In March 2000, the company acquired Mitotix, a United States biotechnology firm located in Cambridge, Massachusetts. This acquisition has led to the company having ~50% of its employees based in the United States and the remaining 50% in Germany. Further, the acquisition of Mitotix provided convenient proximity to GPC's long term and continuing collaboration with ALTANA Pharma AG and the ALTANA Research Institute, located in Waltham, Massachusetts.

In November 2009, Agennix AG acquired GPC Biotech [2].

In 2013 Agennix AG went into liquidation.

https://en.wikipedia.org/wiki/GPC_Biotech

About Altana - and how retail got screwed...

Altana's roots go back to 1873, when Heinrich Byk founded the chemicals factory Dr. Heinrich Byk Chemische Fabrik in Oranienburg. The company grew, and in 1931 it was renamed BYK-Gulden Lomberg. In 1941 majority control of the company was acquired by AFA (Akkumulatoren-Fabrik AG) which was renamed VARTA in 1962. In 1977 VARTA was split into three companies, one of which was Altana.[7]

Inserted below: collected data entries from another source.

-- ==== Sys2Proof/WellFormed.lean ====
section
/-! DEFINITION. Which operand values an encoding admits: exactly the terms a word of the opcode table decodes to. -/

namespace Sys2Proof

/-- A host address that 20 R58 maps to nothing, under parameters `p`. -/
abbrev Params.isUnmapped (p : Params) (addr : Word) : Prop :=
  0x1000 ≤ addr.toNat ∧
  ¬ (0x01000000 ≤ addr.toNat ∧ addr.toNat < 0x01000000 + p.inMax) ∧
  ¬ (0x02000000 ≤ addr.toNat ∧ addr.toNat < 0x02000000 + p.outMax)

/-- The operand ranges of the rows of opcode_table.json: RES codes 0x02..0xBF and JPGn 0..13 (30 R73), DC sizes
1..11 and illegal DC symbols 12..255 (30 R82, 43 R151), AC runs and sizes (30 R83, 43 R154), reserved CSR offsets
from 0x028 (10 R22), buffer indexes below the buffer sizes and unmapped addresses (20 R58). -/
def Instr.wf (p : Params) : Instr → Bool
  | .res code => decide (0x02 ≤ code.toNat ∧ code.toNat ≤ 0xBF)
  | .jpgn n => decide (n.toNat ≤ 13)
  | .dcDiff size => decide (1 ≤ size.toNat ∧ size.toNat ≤ 11)
  | .dcBad sym => decide (12 ≤ sym.toNat)
  | .acR0 run => decide (1 ≤ run.toNat ∧ run.toNat ≤ 14)
  | .acRs _ size => decide (1 ≤ size.toNat)
  | .csrRsvd offset _ => decide (0x028 ≤ offset.toNat)
  | .inbuf i _ => decide (i.toNat < p.inMax)
  | .outbuf i _ => decide (i.toNat < p.outMax)
  | .unmapped addr _ => decide (p.isUnmapped addr)
  | .stuff00 | .tem | .sof0 | .sof1 | .sof2 | .sof3 | .dht | .sof5 | .sof6 | .sof7 | .jpg
  | .sof9 | .sof10 | .sof11 | .dac | .sof13 | .sof14 | .sof15 | .rstm _ | .soi | .eoi | .sos
  | .dqt | .dnl | .dri | .dhp | .exp | .appn _ | .com | .fill => true
  | .dcZero | .eob | .zrl => true
  | .csrId _ _ | .csrCtrl _ _ | .csrStatus _ _ | .csrInLen _ _ | .csrErrOffset _ _ | .csrErrMarker _ _
  | .csrImgWidth _ _ | .csrImgHeight _ _ | .csrImgChannels _ _ | .csrOutLen _ _ => true

end Sys2Proof
end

From 1977 to 2010, Altana was publicly traded on the Frankfurt Stock Exchange. Altana was also admitted to trading on the New York Stock Exchange from 2002 to 2007.

On December 19, 2006 the majority of shareholders voted to approve the sale of the pharmaceuticals division to the Danish company Nycomed. Nycomed is owned by an investment consortium led by Nordic Capital and Credit Suisse. With the sale of the pharmaceuticals division, headquartered in Konstanz, Germany, Altana lost a major pillar of its business. At that time, 9,000 of the company’s 13,500 employees were working for Altana in the pharmaceuticals sector, generating two-thirds of the company’s total revenue. And indeed, the balance-sheet revenues fell by around 60 percent in 2006, but gained over six percent in 2007.

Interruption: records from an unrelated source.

-- ==== Sys2Proof/Machine/Segment.lean ====
section
/-! DEFINITION. The operations every marker shares: what a marker does at each place of phase 1 (spec 41 R100, R102,
R109, R126), the segment length check (R104), the skip (R108), the end of the scan data (R125), the walk for a second
SOS (R127) and the end of phase 1 (R128). When a marker's meaning runs, `cur` is the index of the `0xFF` immediately
before its code byte, the `moff` of the spec (log 3). -/

namespace Sys2Proof.Machine

/-- The 16-bit value of a marker (30 R71). -/
def markerValue (code : Byte) : BitVec 16 := 0xFF#8 ++ code

/-- A marker at the three places of phase 1: where the SOI must stand (R102: every other marker fails there), before
the scan (`pre`), and as the terminating marker (`post`). Elsewhere the spec gives it no effect (log 17). -/
def atMarker (pre post : State → State) (s : State) : Host.Outcome State Fault Refusal :=
  match s.phase with
  | .parse .soi => .next (s.raise .malformedContainer 0 0x0000)
  | .parse .marker => .next (pre s)
  | .parse .term => .next (post s)
  | .idle => .fault .outOfPhase
  | .decode _ => .fault .outOfPhase

/-- `cur` past the marker's code byte (41 R101). -/
def State.pastMarker (s : State) : State := { s with cur := s.cur + 2 }

/-- A failure inside a stand-alone marker's rule: context `moff` and the marker (60 R215). -/
def failMarker (kind : ErrKind) (code : Byte) (s : State) : State :=
  s.pastMarker.raise kind s.cur (markerValue code)

/-- A length-bearing marker before the scan: the length check of 41 R104, then the segment's own rule on `moff`, the
payload and `segend`. -/
def segment (code : Byte) (body : (moff : Nat) → (p : List Byte) → (segend : Nat) → State → State) (s : State) :
    State :=
  match s.segLength (s.cur + 2) with
  | none => failMarker .malformedContainer code s
  | some lh => body s.cur (s.payload (s.cur + 2) lh) (s.cur + 2 + lh) s.pastMarker

/-- `cur <- segend` (41 R108, R109). -/
def State.skipTo (s : State) (segend : Nat) : State := { s with cur := segend }

/-- The skip procedure of 41 R108. -/
def skipSegment (code : Byte) : State → State := segment code (fun _ _ segend s => s.skipTo segend)

/-- An unsupported segment, 41 R300 to R314: UnsupportedFeature at `moff`, after its length check. -/
def unsupportedSegment (code : Byte) : State → State :=
  segment code (fun moff _ _ s => s.raise .unsupportedFeature moff (markerValue code))

/-! Past the scan data. -/

/-- The least index `q` from `q` on with `q + 1 < IN_LEN`, `in[q] = 0xFF` and `in[q+1] ≠ 0x00`; IN_LEN if there is
none (41 R125). `fuel` bounds the search. -/
def State.scanEndFrom (s : State) : (fuel q : Nat) → Nat
  | 0, _ => s.csr.inLen
  | fuel + 1, q =>
    if q + 1 < s.csr.inLen then
      if s.inByte q = 0xFF ∧ s.inByte (q + 1) ≠ 0x00 then q else s.scanEndFrom fuel (q + 1)
    else s.csr.inLen

/-- `SCAN_E` of the scan data that starts at `first` (41 R125). -/
def State.scanEnd (s : State) (first : Nat) : Nat := s.scanEndFrom (s.csr.inLen - first) first

/-- The walk for a second SOS from index `w` (41 R127): the index of the `0xFF` immediately before its `DA`, if the
walk finds one. A fill byte is stepped over one at a time. `fuel` bounds the walk. -/
def State.walkFrom (s : State) : (fuel w : Nat) → Option Nat
  | 0, _ => none
  | fuel + 1, w =>
    if s.csr.inLen ≤ w + 1 ∨ s.inByte w ≠ 0xFF then none
    else
      let c := (s.inByte (w + 1)).toNat
      if c = 0xFF then s.walkFrom fuel (w + 1)
      else if c = 0x00 ∨ c = 0xD8 ∨ c = 0xD9 then none
      else if (0xD0 ≤ c ∧ c ≤ 0xD7) ∨ c = 0x01 then s.walkFrom fuel (w + 2)
      else if c = 0xDA then some w
      else
        match s.segLength (w + 2) with
        | none => none
        | some l => s.walkFrom fuel (w + 2 + l)

/-- The walk of 41 R127 from index `w`. -/
def State.walk (s : State) (w : Nat) : Option Nat := s.walkFrom (s.csr.inLen - w) w

/-- `after(r, t)` of 41 R126 for the terminating marker at `cur`: where the walk starts, if it is performed. -/
def State.afterTerminator (s : State) (code : Byte) : Option Nat :=
  if code = 0x01 then some (s.cur + 2)
  else (s.segLength (s.cur + 2)).map (fun l => s.cur + 2 + l)

/-- The "otherwise" row of 41 R126: the walk, then UnsupportedFeature at the SOS it finds, or
MalformedEntropyStream at the terminating marker. -/
def walkForSos (code : Byte) (s : State) : State :=
  match (s.afterTerminator code).bind s.walk with
  | some w => s.raise .unsupportedFeature w 0xFFDA
  | none => s.raise .malformedEntropyStream s.cur (markerValue code)

/-- A failure at the terminating marker (41 R126): context `toff` and the marker. -/
def failTerminator (kind : ErrKind) (code : Byte) (s : State) : State :=
  s.raise kind s.cur (markerValue code)

/-- The end of phase 1 (41 R128): phase 2 starts with 43 R157. -/
def State.endPhase1 (s : State) : State := { s with phase := .decode .start }

/-- A fill byte (41 R101, R126): the marker's `0xFF` is the next byte. -/
def State.skipFill (s : State) : State := { s with cur := s.cur + 1 }

end Sys2Proof.Machine
end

The patent for pantaprazole, the main revenue-generator for the former pharmaceuticals division, expired in 2009/2010. While the Altana Management Board justified the divestiture of the pharmaceutical business with delays in the approval of new products, increased research and development costs as well as strict regulatory requirements in the US and Europe, shareholder activists asserted that the Management Board had invested too little in the pharmaceutical business in the preceding years and had failed to develop successor products in time to compensate for the revenue losses to be expected due to the expiry of the pantaprazole patent at the end of the decade.

The pharmaceuticals division was sold for €4.6 billion. The entire proceeds from the sale were disbursed to the shareholders, who received a special dividend of €33 per share. Critics expressed discontent that the main shareholder benefited most from the sale of the pharmaceuticals division.

Until January 1, 2007, the company was organized into the pharmaceuticals division Altana Pharma AG, formerly Byk Gulden Lomberg Chemische Fabrik, headquartered in Konstanz, and the specialty chemicals division Altana Chemie AG based in Wesel. Since the sale of the pharmaceutical business to Nycomed, Altana has been operating exclusively in the specialty chemicals segment. This restructuring was accompanied by a change in the company logo, which was unified across all subsidiaries.

On November 6, 2008, main shareholder SKion GmbH (Germany, owned by Susanne Klatten) issued a public takeover offer of €13 per share for all outstanding shares, an action which drove up the stock price. A company spokesperson stated that the intention was to delist the company from public trading. To achieve this, SKion issued a second takeover offer of €14 per share to the remaining shareholders on November 9, 2009.

On December 30, 2008, the Frankfurt Stock Exchange announced that Altana would be removed from its MDAX index, as the increase in the share held by SKion had pushed the portion of stock held in free float to under ten percent. By June 2010, SKion held 95.04 percent of all shares.

In Germany, the stock was traded mainly on the Frankfurt and Stuttgart Exchanges and the Xetra platform; internationally, it was admitted to trading on the London Stock Exchange and the NASD Group, now FINRA, in the US.

After SKion acquired the entire Altana stock through a squeeze-out, trading in this stock was suspended effective August 27, 2010.